Lumiere is also a good breeder she had a litter with Terry from FarleyD poodles but I am sure they have been sold by now since I believe the puppies where born in June.


----------



## roxy25 (Dec 18, 2008)

Cdnjennga said:


> Haha, just took a quick look at their website and there's an available older dog with a clip that really made me laugh. It's like his nose is shaved until it's close to the end then there's more full hair. Anyone know if that's actually a poodle clip?
> 
> http://www.minaretspoodles.com/id3.html
> 
> It's Skippy, near the bottom of the page.

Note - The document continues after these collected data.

-- ==== Sys2Proof/Machine/Dispatch.lean ====
section
/-! DEFINITION. One arm for each command: the call of its meaning. -/

namespace Sys2Proof.Machine
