/-- R417 to R420, R422 to R424, R431 (Table WAYM-1). -/
def Obligations.RecorderCommands : Prop :=
  (∀ (s : State) (w : Waymark) (rest : List Waymark), s.powered = true → s.recorder.buffer = w :: rest → s.headFree
    = true → ∃ t, exec .waymarkWrite s = .next t ∧ t.get F.WAYM_HEAD_SEQ_seq = (s.get F.WAYM_HEAD_SEQ_seq + 1) %
    2 ^ 32 ∧ t.recorder.headPos = (s.recorder.headPos + 1) % ringRecords ∧ (∃ x, tfind t.recorder.flash
    s.recorder.headPos = some x ∧ x.seq = s.get F.WAYM_HEAD_SEQ_seq ∧ x.code = w.code ∧ x.sev = w.sev ∧ (x.p1,
    x.p2, x.p3) = (w.p1, w.p2, w.p3) ∧ (x.flags.testBit 3 = (w.flags.testBit 3 || s.on F.WAYM_STATUS_frozen))) ∧
    t.get F.WAYM_BUDGET_tokens = s.get F.WAYM_BUDGET_tokens - 1 ∧ (s.recorder.headPos % sectorRecords ≠ 0 →
    s.get F.WAYM_BUDGET_tokens ≠ 1 → s.recorder.lost = 0 → t.recorder.buffer = rest)) ∧
  (∀ (s : State), s.powered = true → s.recorder.buffer = [] ∨ s.headFree = false → ∃ t, exec .waymarkWrite s =
    .next t ∧ t.recorder = s.recorder ∧ t.get F.WAYM_HEAD_SEQ_seq = s.get F.WAYM_HEAD_SEQ_seq) ∧
  (∀ (s : State), s.powered = true → ∃ t, exec .sectorErased s = .next t ∧ t.recorder =
    { s.recorder with erasing := none }) ∧
  (∀ (s : State), s.powered = true → s.on F.WAYM_STATUS_budget_empty = true → ∃ t, exec .budgetRefill s = .next t ∧
    t.get F.WAYM_BUDGET_tokens = min (s.get F.WAYM_BUDGET_tokens + 1) 100000 ∧ t.get F.WAYM_STATUS_budget_empty
    = 0 ∧ t.wrote Code.RECORDER_BUDGET [1, min (s.get F.WAYM_BUDGET_tokens + 1) 100000]) ∧
  (∀ (s : State), s.powered = true → s.on F.WAYM_STATUS_budget_empty = false → ∃ t, exec .budgetRefill s = .next t
    ∧ t.get F.WAYM_BUDGET_tokens = min (s.get F.WAYM_BUDGET_tokens + 1) 100000 ∧ t.recorder = s.recorder) ∧
  (∀ (s : State) (k : Nat × Nat), s.powered = true → (s.recorder.buckets.map (fun e => e.1)).Nodup → ∃ t, exec
    .bucketRefill s = .next t ∧ (t.bucket k).tokens = min ((s.bucket k).tokens + 1) (bucketCap k.1) ∧ (t.bucket
    k).supp = (s.bucket k).supp) ∧
  (∀ (s : State) (c p : Nat) (w : Waymark), s.powered = true → (s.bucket (c, p)).last = some w → (s.bucket (c,
    p)).supp ≠ 0 → s.recorder.buffer.length < 960 → ∃ t, exec (.waymarkSummary c p) s = .next t ∧ (∃ x,
    t.recorder.buffer = s.recorder.buffer ++ [x] ∧ x.code = w.code ∧ x.supp = (s.bucket (c, p)).supp ∧
    x.flags.testBit 0 = true ∧ x.cycles = s.get F.KEEP_POWER_CYCLES_count ∧ x.opSec = s.opSeconds) ∧ (t.bucket
    (c, p)).supp = 0 ∧ (t.bucket (c, p)).tokens = (s.bucket (c, p)).tokens) ∧
  (∀ (s : State) (c p : Nat) (w : Waymark), s.powered = true → (s.bucket (c, p)).last = some w → (s.bucket (c,
    p)).supp ≠ 0 → 1024 ≤ s.recorder.buffer.length → ∃ t, exec (.waymarkSummary c p) s = .next t ∧
    t.recorder.buffer = s.recorder.buffer ∧ (t.bucket (c, p)).supp = (s.bucket (c, p)).supp ∧ t.get
    (F.WAYM_DROPPED_count) = min (s.get (F.WAYM_DROPPED_count) + 1) (2 ^ 32 - 1)) ∧
  (∀ (s : State) (c p : Nat), s.powered = true → (s.bucket (c, p)).last = none ∨ (s.bucket (c, p)).supp = 0 → ∃ t,
    exec (.waymarkSummary c p) s = .next t ∧ t.recorder = s.recorder) ∧
  (∀ (s : State) (i : Port), s.powered = true → s.privileged i = true → s.on F.WAYM_STATUS_frozen = false → ∃ t,
    exec (.freeze i) s = .next t ∧ t.get F.WAYM_STATUS_frozen = 1 ∧ t.get F.WAYM_STATUS_freeze_port = i.val ∧
    t.get F.WAYM_FROZEN_AT_seq = s.get F.WAYM_HEAD_SEQ_seq ∧ t.recorder.frozenBy = some i.val ∧ t.wrote
    Code.RECORDER_FROZEN [i, s.get F.WAYM_HEAD_SEQ_seq] ∧ t.get (F.WAYM_CMD_STATUS_code i) = 0 ∧ t.get
    (F.WAYM_CMD_STATUS_reason i) = 0) ∧
  (∀ (s : State) (i : Port), s.powered = true → s.privileged i = true → s.on F.WAYM_STATUS_frozen = true → ∃ t,
    exec (.freeze i) s = .next t ∧ t.recorder = s.recorder ∧ t.get F.WAYM_STATUS_frozen = 1 ∧ t.get
    (F.WAYM_CMD_STATUS_code i) = Code.WAYM_BAD_COMMAND ∧ t.get (F.WAYM_CMD_STATUS_reason i) = 2) ∧
  (∀ (s : State) (i : Port), s.powered = true → s.privileged i = false → ∃ t, exec (.freeze i) s = .next t ∧ t.get
    F.WAYM_STATUS_frozen = s.get F.WAYM_STATUS_frozen ∧ t.recorder.frozenBy = s.recorder.frozenBy ∧ t.wrote
    Code.WAYM_ROLE [i, 0xC] ∧ t.get (F.WAYM_CMD_STATUS_code i) = Code.WAYM_ROLE ∧ t.get
    (F.WAYM_CMD_STATUS_reason i) = 1) ∧
  (∀ (s : State) (i : Port), s.powered = true → s.privileged i = false → ∃ t, exec (.thaw i) s = .next t ∧ t.get
    F.WAYM_STATUS_frozen = s.get F.WAYM_STATUS_frozen ∧ t.recorder.frozenBy = s.recorder.frozenBy ∧ t.wrote
    Code.WAYM_ROLE [i, 0xC] ∧ t.get (F.WAYM_CMD_STATUS_code i) = Code.WAYM_ROLE ∧ t.get
    (F.WAYM_CMD_STATUS_reason i) = 1) ∧
  (∀ (s : State) (i : Port), s.powered = true → s.privileged i = true → s.on F.WAYM_STATUS_frozen = true →
    s.recorder.frozenBy = some i.val → ∃ t, exec (.thaw i) s = .next t ∧ t.get F.WAYM_STATUS_frozen = 0 ∧
    t.recorder.frozenBy = none ∧ t.get (F.WAYM_CMD_STATUS_code i) = 0 ∧ t.get (F.WAYM_CMD_STATUS_reason i) = 0) ∧
  (∀ (s : State) (i : Port), s.powered = true → s.privileged i = true → s.on F.WAYM_STATUS_frozen = true →
    s.recorder.frozenBy ≠ some i.val → ∃ t, exec (.thaw i) s = .next t ∧ t.get F.WAYM_STATUS_frozen = 1 ∧
    t.recorder = s.recorder ∧ t.get (F.WAYM_CMD_STATUS_code i) = Code.WAYM_ROLE ∧ t.get
    (F.WAYM_CMD_STATUS_reason i) = 1) ∧
  (∀ (s : State), s.powered = true → s.on F.WAYM_STATUS_frozen = true → ∃ t, exec .freezeTimeout s = .next t ∧
    t.get F.WAYM_STATUS_frozen = 0 ∧ t.recorder.frozenBy = none ∧ (s.recorder.eraseHeld = false → t.wrote
    Code.RECORDER_THAWED [2, s.recorder.buffer.length, s.recorder.frozenLost])) ∧
  (∀ (s : State), s.powered = true → s.on F.WAYM_STATUS_frozen = false → ∃ t, exec .freezeTimeout s = .next t ∧
    t.recorder = s.recorder) ∧
  (∀ (s : State) (i : Port) (e : Nat × Waymark), s.powered = true → s.recorder.flash.find? (fun e => e.2.seq ==
    s.get (F.WAYM_READ_SEQ_seq i)) = some e → e.1 ∉ s.recorder.torn → ∃ t, exec (.waymRead i) s = .next t ∧
    t.readWindow i 0 (waymarkWords e.2) ∧ t.recorder = s.recorder) ∧
  (∀ (s : State) (i : Port) (e : Nat × Waymark), s.powered = true → s.recorder.flash.find? (fun e => e.2.seq ==
    s.get (F.WAYM_READ_SEQ_seq i)) = some e → e.1 ∈ s.recorder.torn → ∃ t, exec (.waymRead i) s = .next t ∧
    t.readWindow i 3 [] ∧ t.recorder = s.recorder) ∧
  (∀ (s : State) (i : Port), s.powered = true → s.recorder.flash.find? (fun e => e.2.seq == s.get
    (F.WAYM_READ_SEQ_seq i)) = none → (s.get (F.WAYM_READ_SEQ_seq i) + 2 ^ 32 - s.get F.WAYM_HEAD_SEQ_seq) % 2 ^
    32 < 2 ^ 31 → ∃ t, exec (.waymRead i) s = .next t ∧ t.readWindow i 2 []) ∧
  (∀ (s : State) (i : Port), s.powered = true → s.recorder.flash.find? (fun e => e.2.seq == s.get
    (F.WAYM_READ_SEQ_seq i)) = none → 2 ^ 31 ≤ (s.get (F.WAYM_READ_SEQ_seq i) + 2 ^ 32 - s.get
    F.WAYM_HEAD_SEQ_seq) % 2 ^ 32 → ∃ t, exec (.waymRead i) s = .next t ∧ t.readWindow i 1 [])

Its a dutch clip lol they do look funny in those clips


----------



## tannerokeefe (Dec 14, 2008)

roxy25 said:


> Its a dutch clip lol they do look funny in those clips


I think I am getting ready to put Dutch in a Dutch clip!! at least the mustache part!


----------



## wishpoo (Sep 12, 2009)

AKBIRDY, I have sent you PM with all of the answers. Hope you got it since it was very looooooooong LOL

All the best : )


----------



## jak (Aug 15, 2009)

I think he is just in an ordinary clip, but with a moustache.

It was very popular about 20 or so years ago lol,

looks very cute on miniature or toy poodle puppies,
especially blue or silver toys


----------



## *heather* (Jul 30, 2009)

I'm not a fan of that clip at all!! IMO hair on the face is just ugly! :arrogant (2): Just my opinion! 

The picture from the first post; both are Reds (faded).


----------